What Euroscepticism looks like in Central and Eastern Europe

0 comments | 3 shares

Estimated reading time: 5 minutes

simona guerraIn the rest of the EU, Euroscepticism is driven by particular complaints and resentments – some of which are shared by British Eurosceptics, and others (such as unhappiness at the Greek bailout) which are local. Simona Guerra (University of Leicester) reports on a recent conference in Bratislava, which looks at the forms Euroscepticism has taken among Latvians, Slovakians, Germans and Austrians since the economic crisis.

Public Euroscepticism is persistent and embedded across the EU. It peaked with the 2016 UK referendum (FitzGibbon 2013a,; Usherwood 2013Startin and Usherwood 2013Brack and Costa 2012) and was discussed at the EU-funded CODES (Comprehending and Understanding Euroscepticism) conference in Bratislava in December 2017). CODES brings together research partners from Austria, Bulgaria, Germany, Hungary and Latvia, coordinated by colleagues from Comenius University in Bratislava.

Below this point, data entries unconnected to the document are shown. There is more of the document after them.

theorem startNest_fits {u : State} {w : BitVec 3} {pc pa : Spec} {c : Nat} {tab : NestTable} {one : Bool} (h : NestFits u pc pa c tab one)
    (hw : widenSet u [pc, pa] = []) (hsteps : one = false → tab.steps ≠ 0) :
    ∃ n, startNest u w pc pa tab one = .ok (retire (u.modMyBank (nestRuns n)) w) ∧ NestMade u c pa tab one n := by
  obtain ⟨hc, hcready, hconst, haready, hbanks, hcap, hclen, hcrows, hspan, hscale⟩ := h
  obtain ⟨hme, hbank, htile, hscales, hwiden, hcim⟩ := disarmed_facts u pa [pc, pa]
  have hctile : (u.modMyBank disarmed).myBank.tile c = u.myBank.tile c := congrArg (·.tile c) hbank
  have htotal : 0 < if one = true then 1 else tab.steps := by
    cases one with
    | true => exact Nat.one_pos
    | false => exact Nat.pos_of_ne_zero (hsteps rfl)
  refine ⟨?n, ?_, ?_⟩
  rotate_left
  · unfold startNest
    simp only [needReady_ok (sp := pc) (u := u) (by simpa [hc] using hcready), needReady_ok (sp := pa) haready, Except.bind_ok', hconst, hc,
      Bool.false_eq_true, if_false]
    generalize hd : u.modMyBank (fun b => { b with mEng := { b.mEng with armed := false } }) = d
    change u.modMyBank disarmed = d at hd
    rw [hd] at hme hbank htile hscales hwiden hcim hctile
    have hcore : d.cur = u.cur := by rw [← hd]; rfl
    have hsettle : settleTags d pc [] = .ok d := by rw [← hd]; exact settleTags_nil
    refine bind_guard_ok ?given (bind_guard_ok ?formats (bind_guard_ok ?lenA (bind_guard_ok ?lenC (bind_guard_ok ?spans ?_))))
    case given =>
      refine List.any_eq_false.mpr fun k hk => ?_
      rw [hbank]
      change ¬ (!u.myBank.hasCim k) = true
      simpa using (hbanks k hk).1
    case formats =>
      refine List.any_eq_false.mpr fun k hk => ?_
      obtain ⟨_, bf, hfmt, hcf⟩ := hbanks k hk
      rw [hcore, hcim, hfmt, htile, hctile]
      simp only [bne_iff_ne, ne_eq, not_not]
      exact hcf
    case lenA =>
      rw [htile]
      cases hx : tileOf u pa with
      | none => rfl
      | some t => simpa using hcap t hx
    case lenC => rw [hctile]; simp [hclen, hcrows]
    case spans =>
      rw [htile, hctile]
      cases hx : tileOf u pa with
      | none => cases one <;> simp_all
      | some t => cases one <;> simp_all
    have hreps : (indexVectors d.me []).filter (activeAt d.me) = [[]] := rfl
    simp only [hwiden, hw, hsettle, hreps, List.map_cons, List.map_nil]
    refine bind_guard_ok rfl (bind_guard_ok ?share ?_)
    case share =>
      rw [htile, hscales]
      refine Bool.eq_false_iff.mpr fun hbad => ?_
      simp only [Bool.and_eq_true, Bool.not_eq_true', List.isEmpty_eq_false_iff, List.any_cons, List.any_nil, Bool.or_false] at hbad
      obtain ⟨⟨_, hne⟩, hout⟩ := hbad
      cases hx : tileOf u pa with
      | none => rw [hx] at hout; exact absurd hout Bool.false_ne_true
      | some t =>
        cases hn : t.scale with
        | none => simp [hx, scaleBase, hn] at hout
        | some n =>
          have hin := hscale t n hx hne hn
          have hsc : scaleBase d.myBank d.me t [] = some (u.myBank.tile n).base := by rw [scaleBase, hn, hbank]; rfl
          have hshare : inShare d.myBank = inShare u.myBank := by rw [hbank]; rfl
          cases one <;> simp [hx, hsc, scaleInShare, hshare] at hout hin <;> simp [hin] at hout
    refine congrArg Except.ok ((finishNest_started rfl rfl htotal).trans ?_)
    subst hd
    rw [modMyBank_modMyBank]
    rfl
  · exact {
      table := rfl, cTile := rfl, aSpec := rfl, pos := rfl, total := rfl, fresh := rfl, banks := rfl, held := rfl, failed := rfl, flags := rfl
      nextCyc := rfl
      toC := congrArg (fun x : Tile => [x.base]) hctile
      fromA := fun x hx => by simp only [htile, hx]; rfl }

While there is no evidence of a positive causal relationship between the economic crisis and increasing Euroscepticism, positive attitudes towards the EU are unsurprisingly declining in countries suffering most from it (Serricchio et al. 2013). In new member states, like Croatia or Poland, young people – the age cohort that has generally been the most enthusiastic about EU integration – support the EU less than they did (Guerra 2018), whilst recent Eurobarometer data (2017) shows that opposition is still high in Italy, the Czech Republic and Greece. While the study of Euroscepticism has mainly focused on how it is expressed by parties and in policies, my analysis examines public Euroscepticism, as this has had more and more influence on the EU integration process.

anti-eu graffiti
Anti-EU graffiti. Photo: caratello via a CC-BY-NC 2.0 licence

The CODES research involved a range of discussions and debates with citizens, NGOs, local media and schoolteachers in Austria, Germany, Latvia, and Slovakia. The findings established seven points in common, and support the results of earlier analysis on attitudes towards the EU and European identity.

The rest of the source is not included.